Anaerobic Oxidation of n-Dodecane by an Addition Reaction in a Sulfate-Reducing Bacterial Enrichment Culture

Kevin G. Kropp, Irene A. Davidova, and Joseph M. Suflita*

Institute for Energy and the Environment and Department of Botany and Microbiology, University of Oklahoma, Norman, Oklahoma 73019

Received 14 June 2000/Accepted 2 October 2000

We identified trace metabolites produced during the anaerobic biodegradation of H26- and D26-n-dodecane by an enrichment culture that mineralizes these compounds in a sulfate-dependent fashion. The metabolites are dodecylsuccinic acids that, in the case of the perdeuterated substrate, retain all of the deuterium atoms. The deuterium retention and the gas chromatography-mass spectrometry fragmentation patterns of the derivatized metabolites suggest that they are formed by C---H or C---D addition across the double bond of fumarate. As trimethylsilyl esters, two nearly coeluting metabolites of equal abundance with nearly identical mass spectra were detected from each of H26- and D26-dodecane, but as methyl esters, only a single metabolite peak was detected for each parent substrate. An authentic standard of protonated n-dodecylsuccinic acid that was synthesized and derivatized by the two methods had the same fragmentation patterns as the metabolites of H26-dodecane. However, the standard gave only a single peak for each ester type and gas chromatographic retention times different from those of the derivatized metabolites. This suggests that the succinyl moiety in the dodecylsuccinic acid metabolites is attached not at the terminal methyl group of the alkane but at a subterminal position. The detection of two equally abundant trimethylsilyl-esterified metabolites in culture extracts suggests that the analysis is resolving diastereomers which have the succinyl moiety located at the same subterminal carbon in two different absolute configurations. Alternatively, there may be more than one methylene group in the alkane that undergoes the proposed fumarate addition reaction, giving at least two structural isomers in equal amounts.
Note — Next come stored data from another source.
/-- The pins while RESET# is asserted (R87, R195): a host read returns 00h, PFW# is followed, nothing else moves. -/
def heldPins (c : Instr) (p : Pins) : Pins :=
  match c with
  | .bufdataRead => { p with dataOut := 0 }
  | .dircntLowRead => { p with dataOut := 0 }
  | .pfwAssert => { p with pfwLow := true }
  | .pfwDeassert => { p with pfwLow := false }
  | _ => p

/-- The state with every volatile item at its reset value (R86, R87): the array, the latched straps, the pin levels and the
model's own counter and queue stay. -/
def cleared (s : State) : State :=
  { State.reset with
      array := s.array, free := s.free, pending := s.pending,
      eng := { State.reset.eng with amount := s.eng.amount, madr := s.eng.madr },
      pins := { State.reset.pins with pfwLow := s.pins.pfwLow, resetLow := s.pins.resetLow } }

/-- What the interruption of the operation in progress leaves on the array (R9); `t` is the state after. -/
def interruptedArray (s t : State) : Prop :=
  (∀ l c, s.seqr = some (.program l c) → lineAt t l = .torn ∧ ∀ m, m ≠ l → lineAt t m = lineAt s m)
  ∧ (∀ n, s.seqr = some (.erase n) →
    (∀ k, lineAt t ⟨n, k⟩ = .erased ∨ lineAt t ⟨n, k⟩ = .torn) ∧ ∀ m, m.seg ≠ n → lineAt t m = lineAt s m)
  ∧ (s.seqr = none ∨ (∃ l, s.seqr = some (.read l)) → t.array = s.array)

/-- `s` at the beginning of a mount (R159): MOUNTING, every table empty, the counters and the volume id 0, the reclaim context
discarded, SURVEY reading line 0 of segment 0. -/
def mountBegun (s : State) : State :=
  { s with
      eng := { s.eng with store := .mounting, mountRes := .none, seqCtr := 0, volId := 0 },
      sm := ⟨[], 0, false⟩, dir := [], freezes := [], commits := [], rc := ⟨none, 0, 0⟩, fu := none,
      mu := { MountUnit.reset with phase := .survey }, holder := .mount, seqr := some (.read ⟨0, 0⟩) }

/-- No work is in progress: no command in flight, no victim, no queued command, no WAITING slot. -/
def quiet (s : State) : Prop :=
  s.inflight = none ∧ s.rc.ctx = none ∧ s.host.queue = [] ∧ ∀ b a f, slotOf s b ≠ .waiting a f

/-- A quiet state at its entry to HALTED (R84): the prior state is recorded and the HALT alert raised. -/
def haltedQuietly (s : State) : State :=
  syncIdle { s with
    eng := { s.eng with store := .halted, prior := some s.eng.store }
    alert := { s.alert with flags := s.alert.flags ||| 0x08 }
    holder := .none, fu := none }

/-- The end of a reset that has left nothing in progress (R83, R86, R87): a mount begins if AMOUNT is latched high. A PFW# that
is low counts as an assertion: the halt request is set and HALTED is entered at once, the mount's first read not issued. -/
def resetOver (s : State) : State :=
  if s.pins.pfwLow then
    let h : State := { s with eng := { s.eng with haltReq := true } }
    haltedQuietly (if s.eng.amount then { mountBegun h with seqr := none } else h)
  else if s.eng.amount then mountBegun s else s

/-- No line of a reclaim copy is being programmed. -/
def noCopyLine (s : State) : Prop := ∀ r k, s.rc.ctx = some r → r.step ≠ .program k

/-- A slot at the entry to HALTED (R84). -/
def haltedSlot : Slot → Slot
  | .waiting a f => .answered a [0x03, f.getD 1 0, 0x10, crc8 [0x03, f.getD 1 0, 0x10]]
  | .free => .free
  | .receiving a f x => .receiving a f x
  | .running a f => .running a f
  | .answered a f => .answered a f

/-- The reclaim context at the entry to HALTED (R84, R156): a copy attempt is discarded and the cursor kept; a finish step keeps
the operation that would have followed. -/
def haltedReclaim (r : Reclaim) : Reclaim :=
  match r.step with
  | .finish _ => r
  | _ => { r with step := .idle, attempt := none }

/-- A state at its entry to HALTED (R84), what becomes of the command in flight and of a copy's lines being in `s` already:
the prior state is recorded, HALT raised, the host queue flushed with HALTED completions in queue order, every WAITING slot
answered HALTED, the array released. -/
def haltedWith (s : State) : State :=
  syncIdle { s with
    eng := { s.eng with store := .halted, prior := some s.eng.store }
    alert := { s.alert with flags := s.alert.flags ||| 0x08 }
    holder := .none, fu := none
    rc := { s.rc with ctx := s.rc.ctx.map haltedReclaim }
    host := { s.host with
      queue := []
      tags := s.host.queue.foldl (fun l q => l.set q.tag .completed) s.host.tags
      cplq := s.host.cplq ++ s.host.queue.map (fun q => ⟨q.tag, ⟨.halted, 0, 0, 0, false, false, false⟩⟩) }
    mgmt := { s.mgmt with slotA := haltedSlot s.mgmt.slotA, slotB := haltedSlot s.mgmt.slotB } }

/-! ### The host's commands -/

/-- The argument ranges of R183. -/
def hostRanges : Cmd → Prop
  | .put key len buf _ => 0x0001 ≤ key.toNat ∧ key.toNat ≤ 0xFFFE ∧ len ≤ 240 ∧ buf ≤ 3
  | .delete key _ => 0x0001 ≤ key.toNat ∧ key.toNat ≤ 0xFFFE
  | .get key buf => 0x0001 ≤ key.toNat ∧ key.toNat ≤ 0xFFFE ∧ buf ≤ 3
  | .stat key => 0x0001 ≤ key.toNat ∧ key.toNat ≤ 0xFFFE
  | .list after buf count => after.toNat ≤ 0xFFFE ∧ 1 ≤ count ∧ count ≤ 16 ∧ buf ≤ 3
  | .format _ newId => newId ≠ 0
  | .freeze _ _ => False
  | _ => True

/-- A host command row: its TAG byte, the command its operands spell, and the argument registers it writes (R182, R209). -/
structure HostRow where
  tag : Byte
  cmd : Cmd
  args : ArgRegs → ArgRegs

/-- The tag of TAG bits 3–0. -/
def HostRow.no (r : HostRow) : Nat := r.tag.toNat % 16

/-- The twelve host command rows. TAG bit 4 is the batch flag of PUT and DELETE. -/
def hostRow : Instr → Option HostRow
  | .put (.host tag key buf len) =>
    some ⟨tag, .put key len.toNat buf.toNat (tag.getLsbD 4), fun a =>
      { a with cmd := 0x10, tag := tag, keyh := key.extractLsb' 8 8, keyl := key.extractLsb' 0 8, buf := buf, len := len }⟩
  | .delete (.host tag key) =>
    some ⟨tag, .delete key (tag.getLsbD 4), fun a =>
      { a with cmd := 0x11, tag := tag, keyh := key.extractLsb' 8 8, keyl := key.extractLsb' 0 8 }⟩
  | .get (.host tag key buf) =>
    some ⟨tag, .get key buf.toNat, fun a =>
      { a with cmd := 0x12, tag := tag, keyh := key.extractLsb' 8 8, keyl := key.extractLsb' 0 8, buf := buf }⟩
  | .stat (.host tag key) =>
    some ⟨tag, .stat key, fun a =>
      { a with cmd := 0x13, tag := tag, keyh := key.extractLsb' 8 8, keyl := key.extractLsb' 0 8 }⟩
  | .list (.host tag after buf count) =>
    some ⟨tag, .list after buf.toNat count.toNat, fun a =>
      { a with cmd := 0x14, tag := tag, keyh := after.extractLsb' 8 8, keyl := after.extractLsb' 0 8, buf := buf,
               arg0 := count }⟩
  | .batchOpen (.host tag) => some ⟨tag, .batchOpen, fun a => { a with cmd := 0x20, tag := tag }⟩
  | .batchCommit (.host tag) => some ⟨tag, .batchCommit, fun a => { a with cmd := 0x21, tag := tag }⟩
  | .batchAbort (.host tag) => some ⟨tag, .batchAbort, fun a => { a with cmd := 0x22, tag := tag }⟩
  | .mount tag => some ⟨tag, .mount, fun a => { a with cmd := 0x40, tag := tag }⟩
  | .unmount tag => some ⟨tag, .unmount, fun a => { a with cmd := 0x41, tag := tag }⟩
  | .format tag expected newId =>
    some ⟨tag, .format expected newId, fun a =>
      { a with
          cmd := 0x42, tag := tag,
          arg0 := expected.extractLsb' 24 8, arg1 := expected.extractLsb' 16 8,
          arg2 := expected.extractLsb' 8 8, arg3 := expected.extractLsb' 0 8,
          arg4 := newId.extractLsb' 24 8, arg5 := newId.extractLsb' 16 8,
          arg6 := newId.extractLsb' 8 8, arg7 := newId.extractLsb' 0 8 }⟩
  | .reclaim tag => some ⟨tag, .reclaim, fun a => { a with cmd := 0x43, tag := tag }⟩
  | _ => none

/-- The staging buffers after the acceptance of a command (R184). -/
def heldAfter (r : HostRow) (o : List (Option Nat)) : List (Option Nat) :=
  match r.cmd.buffer? with
  | some b => o.set b (some r.no)
  | none => o

/-- The command cannot be aborted (R81, R188). -/
def unabortable (c : Cmd) : Prop :=
  c = .mount ∨ c = .unmount ∨ c = .batchCommit ∨ ∃ e n, c = .format e n

/-! ### The grant of a command -/

/-- The array is free (R74): no operation, no unit, no halt request, no waiting soft reset, RESET# high. -/
def arrayIdle (s : State) : Prop :=
  s.pins.resetLow = false ∧ s.seqr = none ∧ s.holder = .none ∧ s.eng.haltReq = false ∧ s.ctl.srst = false

/-- The store is READY or READ_ONLY. -/
def mounted (s : State) : Prop := s.eng.store = .ready ∨ s.eng.store = .readOnly

/-- The head of one of the two ports (R75): an entry of the host queue, or a WAITING slot with its arrival number, its frame
and the command the frame spells. -/
inductive Head where
  | host (q : QEntry)
  | mgmt (b : Bool) (arrival : Nat) (frame : List Byte) (cmd : Cmd)

/-- The head's command. -/
def Head.cmd : Head → Cmd
  | .host q => q.cmd
  | .mgmt _ _ _ c => c

/-- The head's port and tag; a frame's tag is its byte 1 (R207). -/
def Head.origin : Head → Origin
  | .host q => .host q.tag
  | .mgmt b _ f _ => .mgmt b (f.getD 1 0)

/-- The head's port. -/
def Head.port : Head → Port
  | .host _ => .host
  | .mgmt .. => .mgmt

/-- The head is the one that stands (R75). -/
def Head.standsIn (s : State) : Head → Prop
  | .host q => s.host.queue.head? = some q ∧ mgmtHead s = none
  | .mgmt b a f c => s.host.queue = [] ∧ mgmtHead s = some b ∧ slotOf s b = .waiting a f ∧ frameCmd f = some c

/-- The array is free, no command is in flight, and `h` is the one head that stands (R75). -/
def headAlone (s : State) (h : Head) : Prop := arrayIdle s ∧ s.inflight = none ∧ h.standsIn s

/-- The payload of the answer to command `c` with result `r` (R202, R207); `out` are the bytes that a GET or a LIST has
gathered. -/
def answerPayload (c : Cmd) (r : Result) (out : List Byte) : List Byte :=
  let seq := [r.seq.extractLsb' 24 8, r.seq.extractLsb' 16 8, r.seq.extractLsb' 8 8, r.seq.extractLsb' 0 8]
  match c with
  | .put .. => BitVec.ofNat 8 r.len :: seq ++ [r.flags]
  | .delete .. => BitVec.ofNat 8 r.len :: seq ++ [r.flags]
  | .stat .. => BitVec.ofNat 8 r.len :: seq ++ [r.flags]
  | .get .. => BitVec.ofNat 8 r.len :: seq ++ out
  | .list .. => BitVec.ofNat 8 r.count :: r.flags :: out
  | .batchOpen => seq ++ [BitVec.ofNat 8 r.count]
  | .batchCommit => seq ++ [BitVec.ofNat 8 r.count]
  | .batchAbort => seq ++ [BitVec.ofNat 8 r.count]
  | .freeze .. => seq
  | .mount => []
  | .unmount => []
  | .format .. => []
  | .reclaim => []

/-- The answer of a slot whose request, with tag `ftag`, is command `c` and has completed with `r` (R202, R207). -/
def answerFrame (ftag : Byte) (c : Cmd) (r : Result) (out : List Byte) : List Byte :=
  responseFrame ftag r.status.code (answerPayload c r out)

/-- The management port with slot `b` holding `v`. -/
def slotPut (m : MgmtPort) (b : Bool) (v : Slot) : MgmtPort := if b then { m with slotB := v } else { m with slotA := v }

/-- The host port after the grant of the head: a host head leaves the queue and its tag is RUNNING (R185). -/
def Head.grantHost (p : HostPort) : Head → HostPort
  | .host q => { p with queue := p.queue.tail, tags := p.tags.set q.tag .running }
  | .mgmt .. => p

/-- The management port after the grant of the head: a management head's slot is RUNNING (R197). -/
def Head.grantMgmt (m : MgmtPort) : Head → MgmtPort
  | .host _ => m
  | .mgmt b a f _ => slotPut m b (.running a f)

/-- The host port after the head's command has completed at its grant (R185, R186). -/
def Head.answerHost (p : HostPort) (r : Result) : Head → HostPort
  | .host q => { p with queue := p.queue.tail, tags := p.tags.set q.tag .completed, cplq := p.cplq ++ [⟨q.tag, r⟩] }
  | .mgmt .. => p

/-- The management port after the head's command has completed at its grant (R202). -/
def Head.answerMgmt (m : MgmtPort) (r : Result) : Head → MgmtPort
  | .host _ => m
  | .mgmt b a f c => slotPut m b (.answered a (answerFrame (f.getD 1 0) c r []))

/-- `s` after the grant of the head `h` and its completion at the same event with result `res`, the effect of the
command itself being in `s` already (R75, R78, R113, R185, R186, R202). -/
def answeredAtGrant (s : State) (h : Head) (res : Result) : State :=
  syncIdle { s with
    host := h.answerHost s.host res
    mgmt := h.answerMgmt s.mgmt res
    eng := { s.eng with runCount := 0 }
    inflight := none }

/-- `s` after the grant of the head `h`, the command being in flight with context `c` (R75, R185, R197). -/
def grantedWith (s : State) (h : Head) (c : Ctx) : State :=
  { s with
    host := h.grantHost s.host
    mgmt := h.grantMgmt s.mgmt
    eng := { s.eng with runCount := 0 }
    inflight := some c }

/-- Between `s` and `u` the port of the command with context `c` has been handed its result (R78, R186, R202): a completion at
the tail of the host's queue, or the answer in the command's slot; `out` are the bytes that a GET or a LIST has gathered. -/
def handedTo (s u : State) (c : Ctx) (r : Result) (out : List Byte) : Prop :=
  match c.origin with
  | .host t => u.host.tags = s.host.tags.set t .completed ∧ u.host.cplq = s.host.cplq ++ [⟨t, r⟩] ∧ u.mgmt = s.mgmt
  | .mgmt b ftag => u.host = s.host
    ∧ ∀ a f, slotOf s b = .running a f → slotOf u b = .answered a (answerFrame ftag c.cmd r out) ∧ slotOf u (!b) = slotOf s (!b)

/-- `s` after the in-flight command with context `c`, the host's tag `t`, has completed with result `res` (R78, R186). -/
def answeredHost (s : State) (t : Nat) (res : Result) : State :=
  { s with
    host := { s.host with tags := s.host.tags.set t .completed, cplq := s.host.cplq ++ [⟨t, res⟩] }
    inflight := none
    holder := if s.holder = .command then .none else s.holder }

/-- The host port once the command with context `c` has been handed result `r` (R186). -/
def hostHanded (p : HostPort) (c : Ctx) (r : Result) : HostPort :=
  match c.origin with
  | .host t => { p with tags := p.tags.set t .completed, cplq := p.cplq ++ [⟨t, r⟩] }
  | .mgmt .. => p

/-- The management port once the command with context `c` has been handed result `r` (R202). -/
def mgmtHanded (m : MgmtPort) (c : Ctx) (r : Result) : MgmtPort :=
  match c.origin with
  | .host _ => m
  | .mgmt b ftag =>
    match if b then m.slotB else m.slotA with
    | .running a _ => slotPut m b (.answered a (answerFrame ftag c.cmd r c.job.out))
    | _ => m

/-- `s` after the in-flight command with context `c`, of either port, has completed with result `r` (R78, R186, R202); no
teardown waits for it. -/
def answeredCmd (s : State) (c : Ctx) (r : Result) : State :=
  { s with
    host := hostHanded s.host c r
    mgmt := mgmtHanded s.mgmt c r
    inflight := none
    holder := if s.holder = .command then .none else s.holder }

/-- Nothing stops the command with context `c`: no abort, no lost batch, no teardown that waits for it. -/
def Ctx.unstopped (c : Ctx) : Prop := c.stopping = false ∧ c.batchLost = false ∧ c.tearDue = false

/-- The sequence field of a HALTED completion (R84, R103): the consumed sequence, or 0 if none; 0 for a BATCH_COMMIT, to which no
rule gives a value (R202). -/
def haltedSeq (c : Ctx) : Word := if c.cmd = .batchCommit then 0 else c.seq.getD 0

/-- `r` is the result of the in-flight command `c` when HALTED is entered with no record of it in progress (R84): of a command in
WAIT_SPACE or ADMIT, the consumed sequence; of a MOUNT or FORMAT, no field; of a RECLAIM command, RETRIED; of a GET or LIST, what
has been placed so far, and a GET's committed sequence (R132, R136). -/
def haltedResult (s : State) (c : Ctx) (r : Result) : Prop :=
  (((∃ b, c.stage = .waitSpace b) ∨ (∃ o, c.stage = .admission o) ∨ c.stage = .mount ∨ c.stage = .format)
    ∧ r = ⟨.halted, 0, haltedSeq c, 0, false, false, c.retried⟩)
  ∨ (c.stage = .reclaim ∧ ∃ x, s.rc.ctx = some x ∧ r = ⟨.halted, 0, 0, 0, false, false, x.copyRetried⟩)
  ∨ (c.stage = .read ∧ (∃ k buf, c.cmd = .get k buf) ∧ r = ⟨.halted, c.job.placed, c.job.seq, 0, false, false, false⟩)
  ∨ (c.stage = .read ∧ (∃ k buf n, c.cmd = .list k buf n)
    ∧ r = ⟨.halted, 3 * c.job.placed, 0, c.job.placed, false, false, false⟩)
* Corresponding author. Mailing address: Department of Botany and Microbiology, Institute for Energy and the Environment, University of Oklahoma, 770 Van Vleet Oval, Room 135, Norman, OK 73019-6131. Phone: (405) 325-5761. Fax: (405) 325-7541. E-mail: jsuflita{at}ou.edu.


Applied and Environmental Microbiology, December 2000, p. 5393-5398, Vol. 66, No. 12
0099-2240/00/$04.00+0
Copyright © 2000, American Society for Microbiology. All rights reserved.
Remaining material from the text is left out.